Despite their vaunted sovereign wealth fund, it's not clear to me that Norway is avoiding the resource curse.
Well, they're doing better than Alaska, at least.
310: What's bad about them?
Short version: They're assholes.
Long version: I shouldn't have made that comment in the first place b/c I can't really tell the whole story here, and teasing isn't nice. I'm sorry about that. The best I can do is say that I am familiar with the science, personalities, and politics involved in this particular award and find much to dislike on all three counts.
321: and how. A colleague of mine just pointed me to the wiki page for Operation Fork (the British invasion of Iceland in 1940) which includes this great bit:
Just before five o'clock in the morning, Fearless, loaded with around 400 marines, set out for the harbour. A small crowd had assembled, including several policemen still waiting for the customs boat. The British consul had received advance notice of the invasion and was waiting with his associates to assist the troops when they arrived.

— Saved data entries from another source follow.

-- ==== Sys2Proof/Config.lean ====
section
/-! DEFINITION. What is fixed for the block: the frame constants (R6) and the scaler's elaboration-time parameters (R7). -/

namespace Sys2Proof

/-- START_MARKER (R6). -/
def Config.startMarker : Byte := 0x0F

/-- END_MARKER (R6). -/
def Config.endMarker : Byte := 0x00

/-- FRAME_LEN (R6). -/
def Config.frameLen : Nat := 25

/-- PAYLOAD_FIRST (R6). -/
def Config.payloadFirst : Nat := 1

/-- CH_BITS (R6). -/
def Config.chBits : Nat := 11

/-- CH_MASK (R6). -/
def Config.chMask : Nat := 0x7FF

/-- SCALE_ROUNDING, the rounding of the scaler's shift on negative values (R7, U4). -/
inductive Rounding where
  | floor
  | towardZero
  deriving DecidableEq, Repr

/-- The scaler's parameters with their normative defaults (R7). -/
structure ScaleParams where
  /-- SCALE_OFFSET: the raw value mapped to the centre. -/
  offset : Int := 1024
  /-- SCALE_MUL: the multiplier. -/
  mul : Int := 5
  /-- SCALE_SHIFT: the arithmetic right shift. -/
  shift : Nat := 3
  /-- SCALE_CENTER: the pulse length of raw = SCALE_OFFSET. -/
  center : Int := 1520
  /-- SCALE_ROUNDING: `floor` is the spec's choice (D15). -/
  rounding : Rounding := .floor
  deriving DecidableEq, Repr

/-- This block's scaler parameters: the normative defaults (R7, log 8). -/
def Config.scale : ScaleParams := {}

end Sys2Proof
end

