-- ==== Sys2Proof/Syntax.lean ====
section
/-! DEFINITION. The operations of spec/opcode_table.json, the stimulus that selects them, and the stimulus syntax of
30_encoding.md R82, R83. -/

namespace Sys2Proof

/-- One constructor per row of spec/opcode_table.json. Ignored fields of a step word are kept as operands, so that no
bit of a word is lost; R79 says they have no effect. -/
inductive Instr where
  /-- RESET (R91); `v` and `b` are the ignored `in_valid` and `in_byte`. -/
  | reset (v : Bool) (b : Byte)
  /-- FEED (R90); `b` is the byte fed. -/
  | feed (b : Byte)
  /-- NOP (R92); `b` is the ignored `in_byte`. -/
  | nop (b : Byte)
  /-- GET_CHANNEL (R111) of the 8-bit index `i`, legal when `i ≤ 15` (R78). -/
  | getChannel (i : IndexWord)
  /-- GET_CHANNELS (R124). -/
  | getChannels
  /-- SCALE (R120) of a raw value. -/
  | scale (raw : Raw)
  /-- DRAIN (R100) of a finite byte sequence. -/
  | drain (bytes : List Byte)
  deriving DecidableEq, Repr

/-- What the outside drives or observes next (R84): a step word for one clock edge, an index word on `ch_idx`, or an
observation of all sixteen lanes (the statement GETALL of R82, which has no word). -/
inductive Stimulus where
  | stepWord (w : StepWord)
  | indexWord (w : IndexWord)
  | readPulses
  deriving DecidableEq, Repr

/-- The outputs and state elements a CHECK can name (R82; the ports of R21, the elements of R22 to R26). -/
inductive Observable where
  | asmCnt
  | bufByte (k : Position)
  | frameByte (k : Position)
  | frameOut
  | frameValid
  | frameStrobe
  | chRaw
  | chErr
  | pulseOut
  | pulseLane (i : ChannelIndex)
  deriving DecidableEq, Repr

/-- What a program lists beside the step it follows (R84): a format X word or an observation. None takes an edge (R82). -/
inductive Beside where
  | indexWord (w : IndexWord)
  | readPulses
  | check (name : Observable) (v : Nat)
  deriving DecidableEq, Repr

/-- One item of a program, in program order: a step word, or an item beside it. -/
inductive ProgramItem where
  | stepWord (w : StepWord)
  | beside (o : Beside)
  deriving DecidableEq, Repr

/-- A step word with the items listed beside it (R84). -/
structure EncodedStep where
  word : StepWord
  beside : List Beside
  deriving DecidableEq, Repr

/-- An encoded program (R84): "the list of its step words in order", each with the items that follow it; `atStart` are the
items before the first step, which observe the start state. -/
structure EncodedProgram where
  atStart : List Beside
  steps : List EncodedStep
  deriving DecidableEq, Repr

/-- A statement of the stimulus syntax (R82) or a pseudo-statement (R83). -/
inductive Statement where
  | reset
  | nop
  | feed (b : Byte)
  | getch (i : IndexWord)
  | getall
  | check (name : Observable) (v : Nat)
  | frame (f : Frame)
  | drain (bytes : List Byte)
  | nops (k : Nat)
  | fill (b : Byte) (k : Nat)
  deriving DecidableEq, Repr

end Sys2Proof
end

Uncomfortable with the crowd, Consul Shepherd turned to the Icelandic police. "Would you mind ... getting the crowd to stand back a bit, so that the soldiers can get off the destroyer?" he asked. "Certainly," came the reply.
Come on, chaps, make room, we're trying to invade your country here and you aren't exactly helping.

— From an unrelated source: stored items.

-- ==== Sys2Proof/Decode.lean ====
section
/-! DEFINITION. Decoding of the two input formats (30_encoding.md R70 to R73) and the encoder back to them. -/

namespace Sys2Proof

/-- Why a word laid out as `nbits` bits is no input of SBUSDEC. -/
inductive DecodeError where
  /-- The length is that of neither format (R70: formats S and X only). -/
  | noFormat
  /-- A bit is set above the format's word (R71: 10 bits; R73: 8 bits). -/
  | bitsBeyondFormat
  deriving DecidableEq, Repr

/-- Field R of a step word, bit 9: the port `rst` (R71). -/
def stepR (w : StepWord) : Bool := w.getLsbD 9

/-- Field V of a step word, bit 8: the port `in_valid` (R71). -/
def stepV (w : StepWord) : Bool := w.getLsbD 8

/-- Field B of a step word, bits 7:0: the port `in_byte` (R71, R74). -/
def stepB (w : StepWord) : Byte := w.extractLsb' 0 8

/-- Format S: the operation map of R72 by match and mask. -/
def decodeStep (w : StepWord) : Instr :=
  if w &&& 0x200 = 0x200 then .reset (stepV w) (stepB w)
  else if w &&& 0x300 = 0x100 then .feed (stepB w)
  else .nop (stepB w)

/-- Format X: every index word is a GET_CHANNEL; 16..255 are the illegal ones, which raise OutOfRange (R73, R78). -/
def decodeIndex (w : IndexWord) : Instr := .getChannel w

/-- The operation a stimulus selects. -/
def decode : Stimulus → Instr
  | .stepWord w => decodeStep w
  | .indexWord w => decodeIndex w
  | .readPulses => .getChannels

/-- The stimulus a word of `nbits` bits stands for: up to one byte is format X, up to two bytes format S (log 11). -/
def wordStimulus (nbits w : Nat) : Except DecodeError Stimulus :=
  if nbits = 0 ∨ 16 < nbits then .error .noFormat
  else if nbits ≤ 8 then
    if w < 2 ^ 8 then .ok (.indexWord (BitVec.ofNat 8 w)) else .error .bitsBeyondFormat
  else
    if w < 2 ^ 10 then .ok (.stepWord (BitVec.ofNat 10 w)) else .error .bitsBeyondFormat

/-- Decoding of any word of any length, rejecting by name. -/
def decodeWord (nbits w : Nat) : Except DecodeError Instr :=
  match wordStimulus nbits w with
  | .ok x => .ok (decode x)
  | .error e => .error e

/-- The instruction the decoder reads from a word numbered as spec/opcode_table.json numbers it. -/
def decodeTableWord (nbits w : Nat) : Option Instr :=
  match decodeWord nbits w with
  | .ok i => some i
  | .error _ => none

/-- The step word with R in bit 9, V in bit 8 and B in bits 7:0 (R71, R82). -/
def encodeStep (r v : Bool) (b : Byte) : StepWord :=
  (if r then 0x200 else 0x000) ||| (if v then 0x100 else 0x000) ||| b.setWidth 10

/-- The stimuli that make SBUSDEC perform an instruction. SCALE has none: it "is reached only through GET_CHANNELS"
(R120); DRAIN is one FEED word per byte (R83, R100). -/
def encode : Instr → List Stimulus
  | .reset v b => [.stepWord (encodeStep true v b)]
  | .feed b => [.stepWord (encodeStep false true b)]
  | .nop b => [.stepWord (encodeStep false false b)]
  | .getChannel i => [.indexWord i]
  | .getChannels => [.readPulses]
  | .scale _ => []
  | .drain bytes => bytes.map fun b => .stepWord (encodeStep false true b)

/-- The program items a statement stands for: the words of R82 and the expansions of R83. -/
def Statement.expand : Statement → List ProgramItem
  | .reset => [.stepWord 0x200]
  | .nop => [.stepWord 0x000]
  | .feed b => [.stepWord (encodeStep false true b)]
  | .getch i => [.beside (.indexWord i)]
  | .getall => [.beside .readPulses]
  | .check name v => [.beside (.check name v)]
  | .frame f => f.toList.map fun b => .stepWord (encodeStep false true b)
  | .drain bytes => bytes.map fun b => .stepWord (encodeStep false true b)
  | .nops k => List.replicate k (.stepWord 0x000)
  | .fill b k => List.replicate k (.stepWord (encodeStep false true b))

/-- The items of a program, in order. -/
def assemble (p : List Statement) : List ProgramItem := p.flatMap Statement.expand

/-- The encoding of a program (R84): every item beside the step it follows. -/
def encodeProgram : List ProgramItem → EncodedProgram
  | [] => ⟨[], []⟩
  | .stepWord w :: rest => ⟨[], ⟨w, (encodeProgram rest).atStart⟩ :: (encodeProgram rest).steps⟩
  | .beside o :: rest => ⟨o :: (encodeProgram rest).atStart, (encodeProgram rest).steps⟩

/-- The items an encoded program lists, in order. -/
def EncodedProgram.items (p : EncodedProgram) : List ProgramItem :=
  p.atStart.map .beside ++ p.steps.flatMap fun e => .stepWord e.word :: e.beside.map .beside

/-- What an item drives: a CHECK nothing, since it only "states the value an output or state element has" (R82). -/
def ProgramItem.drives : ProgramItem → Option Stimulus
  | .stepWord w => some (.stepWord w)
  | .beside (.indexWord w) => some (.indexWord w)
  | .beside .readPulses => some .readPulses
  | .beside (.check _ _) => none

/-- The stimuli a program drives, in order. -/
def stimuli (items : List ProgramItem) : List Stimulus := items.filterMap ProgramItem.drives

end Sys2Proof
end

Britain also occupied the Faroe islands. Eric Linklater wrote a novel about it. The occupation force passed the time building what remains the only airport in the islands. According to the pedia thing 170 squaddies married Faroese women, which must be a substantial percentage of both groups.
Also from the Operation FORK wikipedia page:
[German] Consul Gerlach opened, protested against the invasion, and reminded the British that Iceland was a neutral country. He was reminded, in turn, that Denmark had also been a neutral country
I think that goes to the other thread's point about how Nazis expect to gain power by breaking rules while having other people follow them.